> [Exercise instructions]:
Once the line containing "with_reducible apply State.hostUp_within" is found in the entries below, restate it and each following line word for word, stopping after the line containing "(s : State)".

> [Material for the task]:
-- ==== Sys2Proof/Laws/WithinBoot.lean ====
section
/-!
SUPPORT. `Within` over the operations of Machine/Boot.lean.
-/

namespace Sys2Proof.Machine

/-- What `State.bootTo` may write. -/
def State.bootTo_touch : Nat :=
  union [Row.GLB_BOOT_STAT_STAGE.bit, Part.boot.bit]

theorem State.bootTo_within {M : Nat} {s₀ s : State} (h : Within M s₀ s) (k : Covers M State.bootTo_touch)
    (step : Nat) (stage : Nat) :
    Within M s₀ (State.bootTo s step stage) := by
  simp only [State.bootTo_touch, covers_union] at k
  obtain ⟨k0, k1, _⟩ := k
  unfold State.bootTo
  repeat' first
    | with_reducible assumption | with_reducible exact .refl _ _ | with_reducible apply State.wr_within
    | with_reducible exact may_row (by with_reducible assumption) | with_reducible apply within_boot

/-- What `State.sampleStraps` may write. -/
def State.sampleStraps_touch : Nat :=
  union [Row.COR_CTL_MANAGER.bit, Row.COR_STAT_ADDR.bit, Row.GLB_BOOT_STAT_BOOT_SRC.bit,
    Row.GLB_BOOT_STAT_MGR_SEL.bit]

theorem State.sampleStraps_within {M : Nat} {s₀ s : State} (h : Within M s₀ s)
    (k : Covers M State.sampleStraps_touch) (b : BootInput) :
    Within M s₀ (State.sampleStraps s b) := by
  simp only [State.sampleStraps_touch, covers_union] at k
  obtain ⟨k0, k1, k2, k3, _⟩ := k
  unfold State.sampleStraps
  dsimp only
  repeat' first
    | with_reducible assumption | with_reducible exact .refl _ _ | with_reducible apply State.wr_within
    | with_reducible apply State.wrb_within | with_reducible exact may_row (by with_reducible assumption)

/-- What `State.waitHost` may write. -/
def State.waitHost_touch : Nat :=
  union [Row.GLB_FP_INFO_SOURCE.bit, State.bootTo_touch, State.emit_touch]

theorem State.waitHost_within {M : Nat} {s₀ s : State} (h : Within M s₀ s) (k : Covers M State.waitHost_touch) :
    Within M s₀ (State.waitHost s) := by
  simp only [State.waitHost_touch, covers_union] at k
  obtain ⟨k0, k1, k2, _⟩ := k
  unfold State.waitHost
  repeat' first
    | with_reducible assumption | with_reducible exact .refl _ _ | with_reducible apply State.wr_within
    | with_reducible apply State.bootTo_within | with_reducible apply State.emit_within
    | with_reducible exact may_row (by with_reducible assumption)

/-- What `State.beginLoad` may write. -/
def State.beginLoad_touch : Nat :=
  union [State.waitHost_touch, State.bootTo_touch]

theorem State.beginLoad_within {M : Nat} {s₀ s : State} (h : Within M s₀ s) (k : Covers M State.beginLoad_touch) :
    Within M s₀ (State.beginLoad s) := by
  simp only [State.beginLoad_touch, covers_union] at k
  obtain ⟨k0, k1, _⟩ := k
  unfold State.beginLoad
  repeat' first
    | with_reducible assumption | with_reducible exact .refl _ _ | with_reducible apply State.waitHost_within
    | with_reducible apply State.bootTo_within | with_reducible exact may_row (by with_reducible assumption) | split

/-- What `State.selfTested` may write. -/
def State.selfTested_touch : Nat :=
  union [Row.GLB_BOOT_STAT_STAGE.bit, Part.boot.bit, State.assertFault_touch, State.beginLoad_touch,
    State.emit_touch]

theorem State.selfTested_within {M : Nat} {s₀ s : State} (h : Within M s₀ s) (k : Covers M State.selfTested_touch)
    (ok : Bool) :
    Within M s₀ (State.selfTested s ok) := by
  simp only [State.selfTested_touch, covers_union] at k
  obtain ⟨k0, k1, k2, k3, k4, _⟩ := k
  unfold State.selfTested
  repeat' first
    | with_reducible assumption | with_reducible exact .refl _ _ | with_reducible apply State.wr_within
    | with_reducible apply State.assertFault_within | with_reducible apply State.beginLoad_within
    | with_reducible apply State.emit_within | with_reducible exact may_row (by with_reducible assumption) | split
    | with_reducible apply within_boot

/-- What `State.hostUp` may write. -/
def State.hostUp_touch : Nat :=
  union [Row.GLB_BOOT_STAT_SELF_TEST_SKIPPED.bit, Part.host.bit, State.beginLoad_touch, State.bootTo_touch]

theorem State.hostUp_within {M : Nat} {s₀ s : State} (h : Within M s₀ s) (k : Covers M State.hostUp_touch) :
    Within M s₀ (State.hostUp s) := by
  simp only [State.hostUp_touch, covers_union] at k
  obtain ⟨k0, k1, k2, k3, _⟩ := k
  unfold State.hostUp
  dsimp only
  repeat' first
    | with_reducible assumption | with_reducible exact .refl _ _ | with_reducible apply State.beginLoad_within
    | with_reducible apply State.wrb_within | with_reducible apply State.bootTo_within
    | with_reducible exact may_row (by with_reducible assumption) | split | with_reducible apply within_host

/-- What `State.bankReason` may write. -/
def State.bankReason_touch : Nat :=
  union [Row.GLB_BOOT_STAT_REASON_A.bit, Row.GLB_BOOT_STAT_REASON_B.bit, State.imgReason_touch]

theorem State.bankReason_within {M : Nat} {s₀ s : State} (h : Within M s₀ s) (k : Covers M State.bankReason_touch)
    (b : Bool) (reason : Nat) :
    Within M s₀ (State.bankReason s b reason) := by
  simp only [State.bankReason_touch, covers_union] at k
  obtain ⟨k0, k1, k2, _⟩ := k
  unfold State.bankReason
  dsimp only
  repeat' first
    | with_reducible assumption | with_reducible exact .refl _ _ | with_reducible apply State.wr_within
    | with_reducible apply State.imgReason_within | with_reducible exact may_row (by with_reducible assumption)
    | split

/-- What `State.markBad` may write. -/
def State.markBad_touch : Nat :=
  union [State.setBank_touch]

theorem State.markBad_within {M : Nat} {s₀ s : State} (h : Within M s₀ s) (k : Covers M State.markBad_touch)
    (b : Bool) :
    Within M s₀ (State.markBad s b) := by
  simp only [State.markBad_touch, covers_union] at k
  obtain ⟨k0, _⟩ := k
  unfold State.markBad
  repeat' first
    | with_reducible assumption | with_reducible exact .refl _ _ | with_reducible apply State.setBank_within

/-- What `State.runBank` may write. -/
def State.runBank_touch : Nat :=
  union [State.beginConfigure_touch, State.onImage_touch, State.showImage_touch]

theorem State.runBank_within {M : Nat} {s₀ s : State} (h : Within M s₀ s) (k : Covers M State.runBank_touch)
    (b : Bool) :
    Within M s₀ (State.runBank s b) := by
  simp only [State.runBank_touch, covers_union] at k
  obtain ⟨k0, k1, k2, _⟩ := k
  unfold State.runBank
  dsimp only
  repeat' first
    | with_reducible assumption | with_reducible exact .refl _ _ | with_reducible apply State.beginConfigure_within
    | with_reducible apply State.onImage_within | with_reducible apply State.showImage_within | intro _ | split

/-- What `State.countTrial` may write. -/
def State.countTrial_touch : Nat :=
  union [State.setBank_touch]

theorem State.countTrial_within {M : Nat} {s₀ s : State} (h : Within M s₀ s) (k : Covers M State.countTrial_touch)
    (b : Bool) :
    Within M s₀ (State.countTrial s b) := by
  simp only [State.countTrial_touch, covers_union] at k
  obtain ⟨k0, _⟩ := k
  unfold State.countTrial
  dsimp only
  repeat' first
    | with_reducible assumption | with_reducible exact .refl _ _ | with_reducible apply State.setBank_within | split

/-- What `State.tryBank` may write. -/
def State.tryBank_touch : Nat :=
  union [State.bankReason_touch, State.countTrial_touch, State.markBad_touch, State.runBank_touch]

theorem State.tryBank_within {M : Nat} {s₀ s : State} (h : Within M s₀ s) (k : Covers M State.tryBank_touch)
    (b : Bool) (flashErr : Bool) :
    Within M s₀ (State.tryBank s b flashErr).1 := by
  simp only [State.tryBank_touch, covers_union] at k
  obtain ⟨k0, k1, k2, k3, _⟩ := k
  unfold State.tryBank
  dsimp only
  repeat' first
    | with_reducible assumption | with_reducible exact .refl _ _ | with_reducible apply State.bankReason_within
    | with_reducible apply State.countTrial_within | with_reducible apply State.markBad_within
    | with_reducible apply State.runBank_within | split

/-- What `State.tryBanks` may write. -/
def State.tryBanks_touch : Nat :=
  union [State.waitHost_touch, State.tryBank_touch]

theorem State.tryBanks_within {M : Nat} {s₀ s : State} (h : Within M s₀ s) (k : Covers M State.tryBanks_touch)
    (errA : Bool) (errB : Bool) (a0 : List Bool) :
    Within M s₀ (State.tryBanks s errA errB a0) := by
  simp only [State.tryBanks_touch, covers_union] at k
  obtain ⟨k0, k1, _⟩ := k
  induction a0 generalizing s errA errB with
  | nil =>
    rw [State.tryBanks]
    try dsimp only
    repeat' first
      | with_reducible assumption | with_reducible exact .refl _ _ | with_reducible apply State.waitHost_within
  | cons b l ih =>
    rw [State.tryBanks]
    try dsimp only
    repeat' first
      | with_reducible apply ih | with_reducible assumption | with_reducible exact .refl _ _
      | with_reducible apply State.waitHost_within | with_reducible apply State.tryBank_within | split

/-- What `State.flashBoot` may write. -/
def State.flashBoot_touch : Nat :=
  union [State.tryBanks_touch]

theorem State.flashBoot_within {M : Nat} {s₀ s : State} (h : Within M s₀ s) (k : Covers M State.flashBoot_touch)
    (b : BootInput) :
    Within M s₀ (State.flashBoot s b) := by
  simp only [State.flashBoot_touch, covers_union] at k
  obtain ⟨k0, _⟩ := k
  unfold State.flashBoot
  repeat' first
    | with_reducible assumption | with_reducible exact .refl _ _ | with_reducible apply State.tryBanks_within
    | with_reducible exact may_row (by with_reducible assumption) | split

/-- What `State.goRunning` may write. -/
def State.goRunning_touch : Nat :=
  union [Row.GLB_BOOT_STAT_BOOT_MS.bit, State.applyLanes_touch, State.configure_touch, State.beginWing_touch,
    State.bootTo_touch]

theorem State.goRunning_within {M : Nat} {s₀ s : State} (h : Within M s₀ s) (k : Covers M State.goRunning_touch)
    (i : Image) (ms : Nat) :
    Within M s₀ (State.goRunning s i ms) := by
  simp only [State.goRunning_touch, covers_union] at k
  obtain ⟨k0, k1, k2, k3, k4, _⟩ := k
  unfold State.goRunning
  dsimp only
  repeat' first
    | with_reducible assumption | with_reducible exact .refl _ _ | with_reducible apply State.applyLanes_within
    | with_reducible apply State.configure_within | with_reducible apply State.wr_within
    | with_reducible apply State.beginWing_within | with_reducible apply State.when_within
    | with_reducible apply State.bootTo_within | with_reducible exact may_row (by with_reducible assumption)
    | intro _

/-- What `State.configured` may write. -/
def State.configured_touch : Nat :=
  union [State.goRunning_touch]

theorem State.configured_within {M : Nat} {s₀ s : State} (h : Within M s₀ s) (k : Covers M State.configured_touch)
    (ms : Nat) :
    Within M s₀ (State.configured s ms) := by
  simp only [State.configured_touch, covers_union] at k
  obtain ⟨k0, _⟩ := k
  unfold State.configured
  repeat' first
    | with_reducible assumption | with_reducible exact .refl _ _ | with_reducible apply State.goRunning_within
    | split

/-- What `State.bootNext` may write. -/
def State.bootNext_touch : Nat :=
  union [Part.pins.bit, State.configured_touch, State.selfTested_touch, State.hostUp_touch,
    State.sampleStraps_touch, State.flashBoot_touch, State.bootTo_touch]

theorem State.bootNext_within {M : Nat} {s₀ s : State} (h : Within M s₀ s) (k : Covers M State.bootNext_touch)
    (b : BootInput) :
    Within M s₀ (State.bootNext s b) := by
  simp only [State.bootNext_touch, covers_union] at k
  obtain ⟨k0, k1, k2, k3, k4, k5, k6, _⟩ := k
  unfold State.bootNext
  repeat' first
    | with_reducible assumption | with_reducible exact .refl _ _ | with_reducible apply State.configured_within
    | with_reducible apply State.selfTested_within | with_reducible apply State.hostUp_within
    | with_reducible apply State.sampleStraps_within | with_reducible apply State.flashBoot_within
    | with_reducible apply State.bootTo_within | with_reducible exact may_row (by with_reducible assumption) | split
    | with_reducible apply within_pins

/-- What `execBootStepDone` may write. -/
def execBootStepDone_touch : Nat :=
  union [State.bootNext_touch, State.begin_touch]

theorem execBootStepDone_within {M : Nat} (s : State) (k : Covers M execBootStepDone_touch) (b : BootInput) :
    Answered M s (execBootStepDone b s) := by
  simp only [execBootStepDone_touch, covers_union] at k
  obtain ⟨k0, k1, _⟩ := k
  unfold execBootStepDone
  repeat' first
    | apply answered_next | with_reducible assumption | with_reducible exact .refl _ _
    | with_reducible apply State.bootNext_within | with_reducible apply State.begin_within

end Sys2Proof.Machine
end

> [Response box]:
    | with_reducible apply State.selfTested_within | with_reducible apply State.hostUp_within
    | with_reducible apply State.sampleStraps_within | with_reducible apply State.flashBoot_within
    | with_reducible apply State.bootTo_within | with_reducible exact may_row (by with_reducible assumption) | split
    | with_reducible apply within_pins

/-- What `execBootStepDone` may write. -/
def execBootStepDone_touch : Nat :=
  union [State.bootNext_touch, State.begin_touch]

theorem execBootStepDone_within {M : Nat} (s : State) (k : Covers M execBootStepDone_touch) (b : BootInput) :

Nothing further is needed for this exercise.